TASK DETAILS:
In the entries below, find the line with "a).prof = s.prof := rfl" and the line with "s).fdcStatus = s.fdcStatus := rfl"; give again those lines and every line between them, exactly.

[Saved entries]

══════════

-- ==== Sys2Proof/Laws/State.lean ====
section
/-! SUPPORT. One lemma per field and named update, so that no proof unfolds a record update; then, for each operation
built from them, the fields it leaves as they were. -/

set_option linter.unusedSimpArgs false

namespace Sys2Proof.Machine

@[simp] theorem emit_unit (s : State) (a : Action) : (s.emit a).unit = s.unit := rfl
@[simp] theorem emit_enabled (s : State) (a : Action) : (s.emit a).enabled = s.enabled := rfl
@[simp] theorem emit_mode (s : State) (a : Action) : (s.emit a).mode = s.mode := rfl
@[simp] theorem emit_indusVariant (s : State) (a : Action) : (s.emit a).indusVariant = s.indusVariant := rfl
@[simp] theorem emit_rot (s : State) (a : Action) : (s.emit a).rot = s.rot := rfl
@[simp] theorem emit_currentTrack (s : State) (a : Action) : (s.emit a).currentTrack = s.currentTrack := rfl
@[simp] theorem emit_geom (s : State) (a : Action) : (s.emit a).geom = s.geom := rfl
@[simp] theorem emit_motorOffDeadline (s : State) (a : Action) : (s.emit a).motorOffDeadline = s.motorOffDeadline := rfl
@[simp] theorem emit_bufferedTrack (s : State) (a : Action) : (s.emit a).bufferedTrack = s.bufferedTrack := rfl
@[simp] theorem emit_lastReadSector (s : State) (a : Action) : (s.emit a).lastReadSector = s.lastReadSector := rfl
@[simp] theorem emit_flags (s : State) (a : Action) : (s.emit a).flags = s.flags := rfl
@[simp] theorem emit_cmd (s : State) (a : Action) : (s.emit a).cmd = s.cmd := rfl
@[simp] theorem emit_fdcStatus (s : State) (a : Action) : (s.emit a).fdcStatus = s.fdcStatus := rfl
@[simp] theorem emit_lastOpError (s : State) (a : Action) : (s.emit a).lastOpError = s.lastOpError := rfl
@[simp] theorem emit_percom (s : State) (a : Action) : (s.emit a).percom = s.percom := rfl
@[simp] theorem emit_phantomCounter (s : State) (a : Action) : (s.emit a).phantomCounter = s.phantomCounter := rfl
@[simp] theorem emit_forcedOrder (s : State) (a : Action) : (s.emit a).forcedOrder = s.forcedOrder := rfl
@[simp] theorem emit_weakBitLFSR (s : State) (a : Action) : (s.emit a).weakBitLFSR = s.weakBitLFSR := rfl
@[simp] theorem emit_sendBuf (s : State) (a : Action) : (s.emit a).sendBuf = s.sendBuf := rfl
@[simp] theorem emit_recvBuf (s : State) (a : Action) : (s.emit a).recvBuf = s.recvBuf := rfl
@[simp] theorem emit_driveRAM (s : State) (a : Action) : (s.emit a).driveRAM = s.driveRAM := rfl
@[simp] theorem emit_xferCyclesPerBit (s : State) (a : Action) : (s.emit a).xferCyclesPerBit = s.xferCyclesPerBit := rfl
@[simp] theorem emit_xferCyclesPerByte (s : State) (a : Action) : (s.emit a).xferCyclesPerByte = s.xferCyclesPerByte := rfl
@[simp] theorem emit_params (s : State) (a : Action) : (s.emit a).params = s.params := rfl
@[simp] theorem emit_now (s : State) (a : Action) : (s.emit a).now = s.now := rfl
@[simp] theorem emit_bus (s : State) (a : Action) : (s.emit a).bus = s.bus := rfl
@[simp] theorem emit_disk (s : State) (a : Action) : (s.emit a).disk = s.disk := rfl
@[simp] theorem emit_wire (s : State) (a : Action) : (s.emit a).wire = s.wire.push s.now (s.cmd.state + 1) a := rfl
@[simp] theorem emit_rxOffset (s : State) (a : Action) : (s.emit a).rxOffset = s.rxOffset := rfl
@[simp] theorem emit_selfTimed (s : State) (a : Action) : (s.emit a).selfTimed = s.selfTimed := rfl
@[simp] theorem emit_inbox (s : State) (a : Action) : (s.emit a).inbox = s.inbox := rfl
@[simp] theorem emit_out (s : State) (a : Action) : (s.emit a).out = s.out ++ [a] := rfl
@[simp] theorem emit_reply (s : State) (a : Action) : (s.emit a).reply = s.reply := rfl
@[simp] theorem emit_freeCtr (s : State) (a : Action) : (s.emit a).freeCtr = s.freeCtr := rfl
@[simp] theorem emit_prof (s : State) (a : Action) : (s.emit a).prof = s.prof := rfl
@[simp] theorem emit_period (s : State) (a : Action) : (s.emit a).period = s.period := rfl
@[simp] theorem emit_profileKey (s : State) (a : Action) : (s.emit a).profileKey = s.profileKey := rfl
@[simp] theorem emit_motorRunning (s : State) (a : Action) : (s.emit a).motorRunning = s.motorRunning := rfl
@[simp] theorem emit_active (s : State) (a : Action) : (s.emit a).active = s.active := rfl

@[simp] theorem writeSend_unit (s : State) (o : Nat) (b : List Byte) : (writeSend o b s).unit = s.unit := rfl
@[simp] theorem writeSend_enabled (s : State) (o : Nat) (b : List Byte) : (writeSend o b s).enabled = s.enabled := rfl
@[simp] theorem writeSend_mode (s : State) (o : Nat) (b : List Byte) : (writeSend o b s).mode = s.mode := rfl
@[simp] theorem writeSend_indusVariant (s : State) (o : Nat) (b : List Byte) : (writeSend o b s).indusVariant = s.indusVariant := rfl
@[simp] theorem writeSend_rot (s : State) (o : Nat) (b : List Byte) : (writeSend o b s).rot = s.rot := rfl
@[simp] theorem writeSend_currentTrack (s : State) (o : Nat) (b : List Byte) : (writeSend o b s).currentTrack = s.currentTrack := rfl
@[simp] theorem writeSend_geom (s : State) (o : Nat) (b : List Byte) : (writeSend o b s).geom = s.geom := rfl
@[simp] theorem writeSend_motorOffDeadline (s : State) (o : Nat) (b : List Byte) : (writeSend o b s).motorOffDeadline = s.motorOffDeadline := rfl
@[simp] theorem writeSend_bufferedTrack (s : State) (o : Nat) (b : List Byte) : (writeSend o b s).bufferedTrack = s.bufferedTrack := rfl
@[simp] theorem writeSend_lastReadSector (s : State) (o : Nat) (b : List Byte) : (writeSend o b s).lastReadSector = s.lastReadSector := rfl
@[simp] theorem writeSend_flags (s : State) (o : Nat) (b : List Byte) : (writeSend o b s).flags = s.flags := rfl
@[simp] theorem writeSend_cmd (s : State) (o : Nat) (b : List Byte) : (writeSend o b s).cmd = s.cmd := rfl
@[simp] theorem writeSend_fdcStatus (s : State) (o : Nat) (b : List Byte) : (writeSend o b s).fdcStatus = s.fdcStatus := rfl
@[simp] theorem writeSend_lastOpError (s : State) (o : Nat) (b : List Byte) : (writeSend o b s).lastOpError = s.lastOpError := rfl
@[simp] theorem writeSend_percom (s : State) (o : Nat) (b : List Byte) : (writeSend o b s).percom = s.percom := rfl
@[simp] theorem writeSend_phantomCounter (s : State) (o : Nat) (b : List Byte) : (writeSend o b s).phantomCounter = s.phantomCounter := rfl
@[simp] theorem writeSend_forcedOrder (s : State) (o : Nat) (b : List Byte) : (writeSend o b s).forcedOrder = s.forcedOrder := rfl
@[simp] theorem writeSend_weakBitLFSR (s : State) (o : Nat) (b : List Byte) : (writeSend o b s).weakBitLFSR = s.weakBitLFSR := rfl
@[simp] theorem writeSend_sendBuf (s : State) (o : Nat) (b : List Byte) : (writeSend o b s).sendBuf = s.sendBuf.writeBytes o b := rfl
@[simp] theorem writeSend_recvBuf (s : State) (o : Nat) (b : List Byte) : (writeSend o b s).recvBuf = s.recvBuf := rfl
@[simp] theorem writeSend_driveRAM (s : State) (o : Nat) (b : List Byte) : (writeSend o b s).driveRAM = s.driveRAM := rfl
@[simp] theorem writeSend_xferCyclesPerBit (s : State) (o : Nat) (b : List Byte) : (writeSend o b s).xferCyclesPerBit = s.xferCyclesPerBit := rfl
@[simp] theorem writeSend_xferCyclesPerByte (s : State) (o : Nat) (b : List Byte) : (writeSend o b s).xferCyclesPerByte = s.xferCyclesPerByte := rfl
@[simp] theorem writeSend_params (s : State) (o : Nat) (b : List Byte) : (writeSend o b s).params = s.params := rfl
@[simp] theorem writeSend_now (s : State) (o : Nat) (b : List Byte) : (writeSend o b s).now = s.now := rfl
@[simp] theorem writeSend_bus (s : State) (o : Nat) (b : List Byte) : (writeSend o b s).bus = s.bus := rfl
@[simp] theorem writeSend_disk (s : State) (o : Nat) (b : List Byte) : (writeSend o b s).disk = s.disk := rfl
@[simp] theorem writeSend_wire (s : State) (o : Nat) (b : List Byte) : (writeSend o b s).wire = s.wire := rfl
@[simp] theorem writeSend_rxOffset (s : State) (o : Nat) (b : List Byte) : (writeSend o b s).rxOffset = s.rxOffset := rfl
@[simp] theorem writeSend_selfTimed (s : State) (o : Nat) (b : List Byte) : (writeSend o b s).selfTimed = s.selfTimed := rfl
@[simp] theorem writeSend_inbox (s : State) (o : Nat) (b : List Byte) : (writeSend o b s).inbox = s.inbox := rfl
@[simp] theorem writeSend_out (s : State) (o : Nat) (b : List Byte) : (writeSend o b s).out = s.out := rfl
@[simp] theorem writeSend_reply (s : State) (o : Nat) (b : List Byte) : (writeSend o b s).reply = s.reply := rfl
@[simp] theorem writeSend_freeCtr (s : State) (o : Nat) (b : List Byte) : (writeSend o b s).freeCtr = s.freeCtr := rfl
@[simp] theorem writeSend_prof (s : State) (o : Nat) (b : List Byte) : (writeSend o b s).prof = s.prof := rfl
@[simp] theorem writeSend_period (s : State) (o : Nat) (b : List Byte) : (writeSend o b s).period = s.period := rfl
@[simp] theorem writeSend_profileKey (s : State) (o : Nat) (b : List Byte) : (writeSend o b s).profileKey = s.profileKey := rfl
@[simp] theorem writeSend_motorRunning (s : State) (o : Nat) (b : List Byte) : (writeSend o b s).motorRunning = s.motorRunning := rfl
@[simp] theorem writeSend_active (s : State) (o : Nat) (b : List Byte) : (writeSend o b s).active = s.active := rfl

══════════

ANSWER TO THIS TASK:
@[simp] theorem emit_prof (s : State) (a : Action) : (s.emit a).prof = s.prof := rfl
@[simp] theorem emit_period (s : State) (a : Action) : (s.emit a).period = s.period := rfl
@[simp] theorem emit_profileKey (s : State) (a : Action) : (s.emit a).profileKey = s.profileKey := rfl
@[simp] theorem emit_motorRunning (s : State) (a : Action) : (s.emit a).motorRunning = s.motorRunning := rfl
@[simp] theorem emit_active (s : State) (a : Action) : (s.emit a).active = s.active := rfl

@[simp] theorem writeSend_unit (s : State) (o : Nat) (b : List Byte) : (writeSend o b s).unit = s.unit := rfl
@[simp] theorem writeSend_enabled (s : State) (o : Nat) (b : List Byte) : (writeSend o b s).enabled = s.enabled := rfl
@[simp] theorem writeSend_mode (s : State) (o : Nat) (b : List Byte) : (writeSend o b s).mode = s.mode := rfl
@[simp] theorem writeSend_indusVariant (s : State) (o : Nat) (b : List Byte) : (writeSend o b s).indusVariant = s.indusVariant := rfl
@[simp] theorem writeSend_rot (s : State) (o : Nat) (b : List Byte) : (writeSend o b s).rot = s.rot := rfl
@[simp] theorem writeSend_currentTrack (s : State) (o : Nat) (b : List Byte) : (writeSend o b s).currentTrack = s.currentTrack := rfl
@[simp] theorem writeSend_geom (s : State) (o : Nat) (b : List Byte) : (writeSend o b s).geom = s.geom := rfl
@[simp] theorem writeSend_motorOffDeadline (s : State) (o : Nat) (b : List Byte) : (writeSend o b s).motorOffDeadline = s.motorOffDeadline := rfl
@[simp] theorem writeSend_bufferedTrack (s : State) (o : Nat) (b : List Byte) : (writeSend o b s).bufferedTrack = s.bufferedTrack := rfl
@[simp] theorem writeSend_lastReadSector (s : State) (o : Nat) (b : List Byte) : (writeSend o b s).lastReadSector = s.lastReadSector := rfl
@[simp] theorem writeSend_flags (s : State) (o : Nat) (b : List Byte) : (writeSend o b s).flags = s.flags := rfl
@[simp] theorem writeSend_cmd (s : State) (o : Nat) (b : List Byte) : (writeSend o b s).cmd = s.cmd := rfl
@[simp] theorem writeSend_fdcStatus (s : State) (o : Nat) (b : List Byte) : (writeSend o b s).fdcStatus = s.fdcStatus := rfl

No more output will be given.